New business model for an old industry

By Staff
OAKWOOD - In 2009, Spencer Sorgen started taking courses to earn a BA in business. After a couple of semesters, however, he wasn't comfortable with where that path might take him. "I wanted to know that I'd finish school with skills employers want," said Sorgen.

For a growing number of students, the traditional model of completing degrees without any idea of what kind of career they'll pursue or how to apply theories learned isn't a comfortable place to be, especially with an uncertain economy and such a significant growth of jobs that require specialized skill sets.

That's when Sorgen looked into the Drafting Technology program at Lanier Technical College (LTC) led by Darrell Fletcher.

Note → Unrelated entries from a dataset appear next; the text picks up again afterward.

/-- Settles O11: the window holds the opcode and the k operands before the missing one, so the fetches end at that one's
address, which follows an address below L. -/
theorem truncatedInstructionHalts : Obligations.TruncatedInstructionHalts := by
  intro s b m k hr hp hb hm hk hin hend
  have harity : m.arity ≤ 2 := m.arity_le_two
  have hlen : (s.codeBytes 2 (s.pc + 1)).length = k := State.length_codeBytes_of_end (by omega) hin hend
  have hL : (s.pc + 1 + BitVec.ofNat 8 k).toNat = s.cfg.progLen := by
    cases k with
    | zero =>
      have hpc : s.pc.toNat < s.cfg.progLen := (List.getElem?_eq_some_iff.mp hb).1
      rw [BitVec.add_zero] at hend ⊢
      exact toNat_add_one_of_end hpc hend
    | succ j =>
      have hnext : s.pc + 1 + BitVec.ofNat 8 (j + 1) = s.pc + 1 + BitVec.ofNat 8 j + 1 := by
        rw [BitVec.ofNat_add, ← BitVec.add_assoc]
        rfl
      rw [hnext] at hend ⊢
      exact toNat_add_one_of_end (hin j (Nat.lt_succ_self j)) hend
  have hlt : (s.pc + 1 + BitVec.ofNat 8 k).toNat < 256 := BitVec.isLt _
  refine ⟨?_, hL, by omega⟩
  rw [step_of_ended hr hp (fetchDecode_of_truncated (State.codeBytes_cons hb) hm (by omega)), add_one_add_ofNat, ← hlen]
  rfl

/-! ### The pseudocode of R109 -/

section Pseudocode
variable {s : State} {A b : Byte}

theorem State.pastEnd_of_none (hb : s.codeRead? s.pc = none) : s.pastEnd = true := by
  simpa [State.pastEnd] using State.codeRead?_eq_none_iff.mp hb

theorem State.pastEnd_of_some (hb : s.codeRead? s.pc = some b) : s.pastEnd = false := by
  simpa [State.pastEnd] using (List.getElem?_eq_some_iff.mp hb).1

theorem State.progByte_of_some {a : Byte} (hb : s.codeRead? a = some b) : s.progByte a = b := by
  simp [State.progByte, List.getD_eq_getElem?_getD, show s.cfg.prog[a.toNat]? = some b from hb]

theorem State.fetchOperand_of_none (hb : s.codeRead? s.pc = none) :
    s.fetchOperand A = .error (s.raise (.truncatedInstruction s.ir A)) := by
  simp [State.fetchOperand, State.pastEnd_of_none hb]

theorem State.fetchOperand_of_some (hb : s.codeRead? s.pc = some b) :
    s.fetchOperand A = .ok (b, s.setPc (s.pc + 1)) := by
  simp [State.fetchOperand, State.pastEnd_of_some hb, State.progByte_of_some hb]

/-- The operand fetches, one by one, take the window of as many bytes as there are operands; where the image's end cuts it
short they fail with `pc` past its last byte. -/
theorem State.fetchOperands_eq (s : State) {n : Nat} (hn : n ≤ 2) (A : Byte) :
    s.fetchOperands n A =
      if (s.codeBytes n s.pc).length < n then
        .error ((s.setPc (s.pc + BitVec.ofNat 8 (s.codeBytes n s.pc).length)).raise (.truncatedInstruction s.ir A))
      else .ok ((s.codeBytes n s.pc).getD 0 0, (s.codeBytes n s.pc).getD 1 0, s.setPc (s.pc + BitVec.ofNat 8 n)) := by
  match n, hn with
  | 0, _ => simp [State.fetchOperands, State.codeBytes, State.setPc]
  | n + 1, hn =>
    cases h0 : s.codeRead? s.pc with
    | none => simp [State.fetchOperands, State.fetchOperand_of_none h0, State.codeBytes_end h0, State.setPc]
    | some op1 =>
      have hfetch := State.fetchOperand_of_some (A := A) h0
      rw [State.codeBytes_cons h0]
      match n, hn with
      | 0, _ => simp [State.fetchOperands, hfetch, State.codeBytes]
      | 1, _ =>
        cases h1 : s.codeRead? (s.pc + 1) with
        | none =>
          rw [State.codeBytes_end h1]
          simp only [State.fetchOperands, hfetch, State.fetchOperand_of_none (s := s.setPc (s.pc + 1)) (A := A) h1]
          rfl
        | some op2 =>
          rw [State.codeBytes_cons h1, ← add_one_add_ofNat]
          simp only [State.fetchOperands, hfetch, State.fetchOperand_of_some (s := s.setPc (s.pc + 1)) (A := A) h1]
          rfl

end Pseudocode

/-- An instruction is made of its operands alone: the bytes after them do not matter (R71). -/
theorem ofOperands_take {m : Mnemonic} {bs : List Byte} (h : m.arity ≤ bs.length) :
    Instr.ofOperands m ((bs.take m.arity).getD 0 0) ((bs.take m.arity).getD 1 0) =
      Instr.ofOperands m (bs.getD 0 0) (bs.getD 1 0) := by
  have hops := Instr.ofOperands_operands (Instr.ofOperands m (bs.getD 0 0) (bs.getD 1 0)) []
  rwa [Instr.operands_ofOperands m bs h, Instr.mnemonic_ofOperands, List.append_nil] at hops

/-- After the opcode fetch, the window of an instruction's operands is the beginning of what the step's own window holds
after the opcode. -/
theorem State.codeBytes_operands {s : State} {b : Byte} {tail : List Byte} (hb : s.codeRead? s.pc = some b)
    (hw : s.codeBytes maxLength s.pc = b :: tail) (m : Mnemonic) :
    ({ s with ir := b, pc := s.pc + 1 } : State).codeBytes m.arity (s.pc + 1) = tail.take m.arity := by
  obtain ⟨-, rfl⟩ := List.cons.inj ((State.codeBytes_cons hb).symm.trans hw)
  rw [s.codeBytes_take 2 _ _ m.arity_le_two]
  exact State.codeBytes_congr (by rfl) _ _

"When I walked into Mr. Fletcher's classroom I saw 10 jobs on the board and how the skills they taught in class would prepare me for them. That's when I knew I was on the right track." What Sorgen and three of his classmates didn't know is that track would lead to opportunities just 10 miles from the school at Interstate Ridge Business Park in Gainesville.


An industry shift to outsource engineering functions had left Chad Garrish with a growing client list for his two companies - Edge Innovative Solutions, a product design firm and EpiGrid, a cloud-hosted engineering data management solution provider.

"New product development is all about innovation and speed. Finding the right talent is crucial to designing an in-demand product and manufacturing it before the competition," said Garrish.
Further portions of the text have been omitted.